The output is the lines below from the one with "new with away" through the one with "-- a restore", both included, printed exactly and with no other line.

**Available data:**
Content starts
/-! ## Load data (R278) -/

/-- Writes one load's names and latch. -/
def Course.takeLoad (c : Course) (gen : Nat) (x : PendingLoad) : Course :=
  let at' (k l : Nat) : W32 := nth (nth x.vals (x.lanes.idxOf l) []) k 0
  let sh : Shape := if x.oneRead then .u else .g
  let n := (x.vals.headD []).length
  let c := (List.range n).foldl (fun c k => c.writeReg x.full x.lanes false (x.dest + k) ⟨sh, fun l => zx64 (at' k l)⟩) c
  if x.latch then
    c.setLatch 3 gen x.lanes x.wide (.reg (Fin.ofNat 64 x.dest))
      ⟨sh, fun l => if x.wide then pair64 (at' 1 l) (at' 0 l) else zx64 (at' 0 l)⟩
  else c

/-- LOAD_COMPLETE for a course. -/
def State.completeLoads (s : State) (r : CourseRef) : State :=
  match FMap.get s.teams r.team with
  | none => s
  | some t =>
    match FMap.get t.courses r.course with
    | none => s
    | some c =>
      let core := s.core t.core
      let core' := if c.loads.any fun x => x.latch then core.useLatch 3 else core
      let gen := nth core'.latchGen 3 0
      let c' := { c.loads.foldl (fun c x => c.takeLoad gen x) c with loads := [] }
      (s.setCore t.core core').setTeam r.team (t.setCourse r.course c')

/-! ## Suspension and resumption of a course (R44, R368, R369) -/

/-- Every access of a team's threads is performed at device scope (R233): the dirty bytes of its core's L1 are written back. -/
def State.performAll (s : State) (t : Team) : State := s.writeBackAll t.core

/-- The threads of a course that is saved take their groups' holds with them (R73). -/
def State.saveHolds (s : State) (tk c : Nat) (ls : List Nat) : State := ls.foldl (fun s l => s.saveHold tk c l) s

/-- Writes a course's image (R371); where `keep` holds the lines of its names stay in the core, evictable (R67). -/
def State.writeCourse (s : State) (tk c : Nat) (keep : Bool) : State :=
  match FMap.get s.teams tk with
  | none => s
  | some t =>
    match FMap.get s.slices (sliceKey t.part t.slice) with
    | none => s
    | some x =>
      let base := x.courseImage t.index c
      let y := t.course c
      let gens := (s.core t.core).latchGen
      let sec := y.regSection gens
      let lines := if keep then (y.lineMap.map Prod.snd).eraseDups.map fun l => let p := y.lineAt sec l; ⟨tk, c, base + p.1, p.2⟩ else []
      let s := (y.imageParts gens t.stackK keep).foldl (fun s p => s.teamWrite tk (base + p.1) p.2) s
      let k := s.core t.core
      if keep then s.setCore t.core { k with left := k.left ++ lines } else s

/-- A save reads a course's tiles: one that is poisoned parks every thread of the course (R378). Its error, like those of the course's other
places, stays with the saved course (log 49). -/
def State.tileErrors (s : State) (tk c : Nat) : State :=
  match (FMap.get s.teams tk).bind fun t => FMap.get t.courses c with
  | none => s
  | some x =>
    if !(x.bad.any fun p => match p with | .tile _ => true | _ => false) then s
    else (x.threads.filter fun p => p.2.parked.isNone).foldl (fun (s : State) p =>
      s.deliverSystem tk { course := c, lane := p.1, code := .ecc } 0 false p.2.pc) s

/-- A course's waits at ring.take leave the queues of the rings: it waits again when it is resumed (R313). -/
def State.leaveRings (s : State) (tk c : Nat) : State :=
  { s with teams := FMap.modify s.teams tk fun t =>
      { t with rings := t.rings.map fun r => { r with queue := r.queue.filter fun e => e.1 != c } } }

/-- Suspends a course: saved to its image, it keeps its index (R44). -/
def State.suspend (s : State) (tk c : Nat) : State :=
  match FMap.get s.teams tk with
  | none => s
  | some t =>
    let s := (s.saveHolds tk c (t.course c).live).dropHolds tk ((t.course c).live.map fun l => (c, l))
    let s := s.flushWork (clusterOfCore t.core) ⟨tk, c⟩
    let s := (s.completeLoads ⟨tk, c⟩).finishFills tk
    let s := s.tileErrors tk c
    let s := (s.performAll t).writeCourse tk c true
    let tiles := if (t.course c).awaitTiles then 0 else (t.course c).tiles.length
    let s := s.leaveRings tk c
    let s := s.leaveEngine (clusterOfCore t.core) ⟨tk, c⟩
    let s := s.onCourse tk c fun x => { x with suspended := true, awaitTiles := false, away := [], used := [] }
    s.freeTiles (clusterOfCore t.core) tiles

/-- A lane leaves a log entry (R240); an entry without a lane is gone. -/
def LogEntry.without (e : LogEntry) (l : Nat) : Option LogEntry :=
  if e.acc.uniform then
    let g := e.group &&& ~~~(laneBit l)
    if g == 0 then none else some { e with group := g }
  else
    let ls := e.lanes.filter fun q => q.lane != l
    if ls.isEmpty then none else some { e with lanes := ls }

/-- A thread of a course ends (R31): its lane and its parts of log entries go, names without a live reader are freed (R58). -/
def Course.dropLane (c : Course) (l : Nat) : Course :=
  ({ c with threads := FMap.erase c.threads l, log := c.log.map fun e => e.bind fun x => x.without l } : Course).reapAll

/-- Applies what a restored thread's image says the host asked (R365): 1 the thread continues, 2 it ends. -/
def Course.applyHost (c : Course) : Course :=
  let c := ((c.threads.filter fun p => p.2.hostAction == 2).map Prod.fst).foldl (fun c l => c.dropLane l) c
  { c with threads := c.threads.map fun p =>
      if p.2.hostAction = 1 then
        let code := match p.2.parked with | some k => k.code | none => 0
        let halts := code == FCode.brk.num || code == FCode.step.num || (code == FCode.trap.num && p.2.fault.getLsbD 31)
        (p.1, { p.2 with parked := none, hostAction := 0, sentinel := 0, resumed := code == FCode.linkLost.num,
                         tsw := if halts then p.2.tsw &&& ~~~haltBit else p.2.tsw })
      else p }

/-- Reads a course image back and makes the course resident (R369): the acquire of R233, its tiles taken or awaited. Lines that it finds still in
the core are taken back; the others are fetched at first use, with the bytes the image has now (R67; log 30). -/
def State.loadCourse (s : State) (tk c : Nat) (old : Course) : State :=
  match FMap.get s.teams tk with
  | none => s
  | some t =>
    match FMap.get s.slices (sliceKey t.part t.slice) with
    | none => s
    | some x =>
      match s.teamRead tk (x.courseImage t.index c) x.slotSize with
      | (s, none) => s
      | (s, some b) =>
        let base := x.courseImage t.index c
        let mine := (s.core t.core).left.filter fun y => y.team == tk && y.course == c
        let b := mine.foldl (fun b y => putBytes b (y.va - base) y.bytes) b
        let new := readCourse b old (s.core t.core).latchGen s.cycle
        let sec := b.drop 0xCB00
        let new := ({ new with away :=
          (new.lineMap.filter fun p => !(mine.any fun y => y.va == base + (new.lineAt sec p.2).1)).map Prod.fst } : Course).applyHost
        -- a restore that is held begins again (R395)
        let s := if t.restoring then s else s.dropLines fun y => y.team == tk && y.course == c
        let s := s.invalidateClean t.core
        let cl := clusterOfCore t.core
        let k := s.cluster cl
        let n := new.tiles.length
        let take := n != 0 && k.pool.isEmpty && decide (n ≤ k.freeTiles)
        let left (l : Nat) : Nat := bytesAt b (0x100 + 256 * l + 0xC8) 8 % 2 ^ 63
        let convs := new.threads.filterMap fun p =>
          if (p.2.wait == .conv || p.2.progress.isSome) && left p.1 != 0 then some (p.2.pc.toNat, left p.1) else none
        let new := { new with awaitTiles := n != 0 && !take,
                              convs := convs.foldl (fun m q => match FMap.get m q.1 with | some _ => m | none => FMap.set m q.1 q.2) [] }
        let s := if take then s.setCluster cl { k with freeTiles := k.freeTiles - n }
                 else if n = 0 then s else s.setCluster cl { k with pool := k.pool ++ [⟨tk, c⟩] }
        match FMap.get s.teams tk with
        | none => s
        | some t => s.setTeam tk (t.setCourse c new)
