/-- A segment of a row (R296): its element bits as a number, and whether it is stored and partly inside the matrix. -/
def State.fetchSegment (s : State) (w : Who) (f : MFmt) (h : MHandle) (r c : Nat) : State × Except LaneRes (Nat × Bool) :=
  let n := mDepth f / 4
  let width := mWidth f
  if h.rows ≤ r || h.cols ≤ c then (s, .ok (0, false))
  else
    let count := min n (h.cols - c)
    let take (s : State) (va : Nat) : State × Except LaneRes (Nat × Bool) :=
      match s.fetchAt w va (ceilDiv (count * width) 8) with
      | (s, .error e) => (s, .error e)
      | (s, .ok b) => (s, .ok (leNat b % 2 ^ (count * width), true))
    if !h.sparse then take s (h.base + r * h.stride + c * width / 8)
    else
      let bit0 := r * ceilDiv h.cols n
      let bit := bit0 + c / n
      match s.fetchAt w (h.index + bit0 / 8) (bit / 8 - bit0 / 8 + 1) with
      | (s, .error e) => (s, .error e)
      | (s, .ok b) =>
        let m := leNat b / 2 ^ (bit0 % 8)
        if fld m (c / n) 1 = 0 then (s, .ok (0, false))
        else
          let before := ((List.range (c / n)).filter fun k => fld m k 1 == 1).length
          take s (h.base + r * h.stride + before * (n * width / 8))

/-- Folds a stateful read over a list, stopping at the first failure. -/
def readAll {α β : Type} (f : State → α → State × Except LaneRes β) : State → List α → State × Except LaneRes (List β)
  | s, [] => (s, .ok [])
  | s, a :: t =>
    match f s a with
    | (s, .error e) => (s, .error e)
    | (s, .ok b) =>
      match readAll f s t with
      | (s, .error e) => (s, .error e)
      | (s, .ok bs) => (s, .ok (b :: bs))

/-- A scale byte (R296): those beyond the matrix read as 0x7F. -/
def State.fetchScale (s : State) (w : Who) (h : MHandle) (r b : Nat) : State × Except LaneRes Nat :=
  if h.rows ≤ r || h.cols ≤ 32 * b then (s, .ok 0x7F)
  else
    match s.fetchAt w (h.scales + r * ceilDiv h.cols 32 + b) 1 with
    | (s, .error e) => (s, .error e)
    | (s, .ok x) => (s, .ok (leNat x))

/-- The names a fetch or gather writes for one lane (R296): elements, the scale name, the status name. -/
def State.fetchLane (s : State) (w : Who) (f : MFmt) (handle : W64) (r c : W32) : State × LaneRes :=
  match s.fetchAt w handle.toNat 64 with
  | (s, .error e) => (s, e)
  | (s, .ok hb) =>
    let h := handleOf hb
    let k := mDepth f
    let c0 := c.toNat / k * k
    let n := k / 4
    let width := mWidth f
    match readAll (fun s g => s.fetchSegment w f h r.toNat (c0 + g * n)) s [0, 1, 2, 3] with
    | (s, .error e) => (s, e)
    | (s, .ok segs) =>
      let blocks := if f.scaleNames = 0 then [] else List.range (ceilDiv k 32)
      match readAll (fun s b => s.fetchScale w h r.toNat (c0 / 32 + b)) s blocks with
      | (s, .error e) => (s, e)
      | (s, .ok scales) =>
        let bits := (segs.zipIdx.map fun p => p.1.1 * 2 ^ (p.2 * n * width)).foldl (· + ·) 0
        let names := (List.range f.elemNames).map fun m => BitVec.ofNat 32 (bits / 2 ^ (32 * m))
        let scaleName := if f.scaleNames = 0 then [] else [BitVec.ofNat 32 ((scales.zipIdx.map fun p => p.1 * 2 ^ (8 * p.2)).foldl (· + ·) 0)]
        let flagged (g : Nat) (v : Nat) : Bool :=
          ((List.range n).any fun j => mNonFinite f (fld v (j * width) width)) || nth scales (g * n / 32) 0 == 0xFF
        let status := (segs.zipIdx.map fun p => (if p.1.2 then 2 ^ p.2 else 0) + (if flagged p.2 p.1.1 then 2 ^ (4 + p.2) else 0)).foldl (· + ·) 0
        (s, .done (names ++ scaleName ++ [BitVec.ofNat 32 status]))

/-! ## One lane's access -/

/-- Whether an ordered read takes its value at the home slice (R247). -/
def Access.homeReads (a : Access) : Bool := (Order.acquires a.order) && 3 ≤ Scope.rank a.scope

/-- Whether a store's write is performed at the home slice (R247). -/
def Access.homeWrites (a : Access) : Bool := (Order.releases a.order) && 3 ≤ Scope.rank a.scope

/-- A remote write is sent by its plane: its home's acknowledgement, of the write's number, is on its way (R252, R354). -/
def State.sendRemote (s : State) (w : Who) (dev pa : Nat) (b : List Byte) : State :=
  let s := (if dev = s.devNumber then s.dropBytes w.core pa b.length else s).remoteWrite dev pa b
  if dev = s.devNumber then s
  else
    let id := s.nextStore
    let s := s.onWho w fun t => { t with remote := t.remote ++ [(id, dev)] }
    { s with nextStore := id + 1 }.due (.flitReceived (s.planeOf pa) true (some (.ack id (Fin.ofNat 512 dev))))

/-- Reads for an atomic at the home slice (R247, R248): every L1's exclusive copy is recalled, the issuing L1's dirty bytes of the
line are written back. -/
def State.atomRead (s : State) (core pa n : Nat) : State × List Byte :=
  let s := (linesOf pa n).foldl (fun s l => (s.recall l none).writeBack core l) s
  (s, s.mem.readN pa n)

/-- Performs an atomic in the issuing L1 (R245), or at the home slice, or at a remote home (R247, R251). -/
def State.performAtomic (s : State) (w : Who) (a : Access) (x : Xlat) (args : List Byte) : State × List Byte :=
  let n := a.kind.size
  match x.remote with
  | some (dev, _) =>
    let s := if dev = s.devNumber then s.ownReach w.core x.pa n true else s
    let old := s.remoteRead dev x.pa n
    match a.kind.newBytes old args with
    | some b => (s.sendRemote w dev x.pa b, old)
    | none => (s, old)
  | none =>
    if 4 ≤ Scope.rank a.scope then
      let (s, old) := s.atomRead w.core x.pa n
      let s := s.dropBytes w.core x.pa n
      match a.kind.newBytes old args with
      | some b => (s.homeWrite x.pa b, old)
      | none => (s, old)
    else
      let s := if a.homeReads then s.recall (lineOf x.pa) none else s
      let s := s.own w.core (lineOf x.pa)
      let (s, old) := s.l1Read w.core x.pa n
      match a.kind.newBytes old args with
      | some b => (s.l1Write w.core x.pa b, old)
      | none => (s, old)

/-- The part of an access after its checks and waits: its own read or write. -/
def State.perform (s : State) (w : Who) (a : Access) (x : Xlat) (q : LaneAcc) : State × LaneRes :=
  let n := a.kind.size
  match a.kind with
  | .load size signed =>
    match x.remote with
    | some (dev, _) =>
      let s := if dev = s.devNumber then s.ownReach w.core x.pa size a.homeReads else s
      if s.poisonAt (some dev) x.pa size then s.meetPoisonAt w (some dev) x.pa size q.addr
      else (s, .done (extendLoad signed (s.remoteRead dev x.pa size)))
    | none =>
      if x.stamped then
        if s.poisoned x.pa size then s.meetPoison w x.pa size q.addr else (s, .done (extendLoad signed (s.mem.readN x.pa size)))
      else if a.homeReads then
        let (s', b) := s.homeRead w.core x.pa size
        if s'.homePoisoned w.core x.pa size then s'.meetPoison w x.pa size q.addr else (s', .done (extendLoad signed b))
      else if s.l1Poisoned w.core x.pa size then s.meetPoison w x.pa size q.addr
      else
        let (s, b) := s.l1Read w.core x.pa size
        (s, .done (extendLoad signed b))
  | .store size =>
    let b := q.data.take size
    match x.remote with
    | some (dev, _) => (s.sendRemote w dev x.pa b, .done [])
    | none =>
      if a.homeWrites then ((s.dropBytes w.core x.pa size).homeWrite x.pa b, .done []) else (s.l1Write w.core x.pa b, .done [])
  | .atom _ | .cas _ =>
    let dev := x.remote.map Prod.fst
    let s := if s.isOwn dev then (linesOf x.pa n).foldl (fun s l => s.recall l (some w.core)) s else s
    if if s.isOwn dev then s.homePoisoned w.core x.pa n else s.poisonAt dev x.pa n then s.meetPoisonAt w dev x.pa n q.addr
    else
      let (s, old) := s.performAtomic w a x q.data
      (s, .done (wordsOf old))
  | .mon =>
    let dev := match x.remote with | some (d, _) => if d = s.devNumber then none else some d | none => none
    (s.onWho w fun t => { t with monitor := some ⟨dev, lineOf x.pa, false⟩ }, .done [])
  | .sts _ | .lda _ | .fetch _ | .copySt => (s, .done [])

/-- sts after its checks (R259, R287): the stamp, and the store on its way. -/
def State.performSts (s : State) (w : Who) (x : Xlat) (dom : StampDom) (lu : Nat) (q : LaneAcc) (size : Nat) : State × LaneRes :=
  let die := dieOfCore w.core
  let (s, st) := s.nextStamp die lu
  let (s, id) := s.issueStamped
    { id := 0, part := w.part, dom := dom, die := die, stamp := st, pieces := [⟨x.remote.map Prod.fst, x.pa, q.data.take size⟩],
      va := q.addr }
  (s.onWho w fun t => { t with stamps := t.stamps ++ [id] }, .done (wordsOf (leBytes 8 st)))

/-- Whether an lda has waited (R263): its thread, or its entry of the operand log. -/
def State.hasWaited (s : State) (w : Who) : Bool := match w.replay with | some b => b | none => (s.whoThreads w).any fun t => t.waited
Content ends
**Exercise solution:**
        let new := ({ new with away :=
          (new.lineMap.filter fun p => !(mine.any fun y => y.va == base + (new.lineAt sec p.2).1)).map Prod.fst } : Course).applyHost
        -- a restore that is held begins again (R395)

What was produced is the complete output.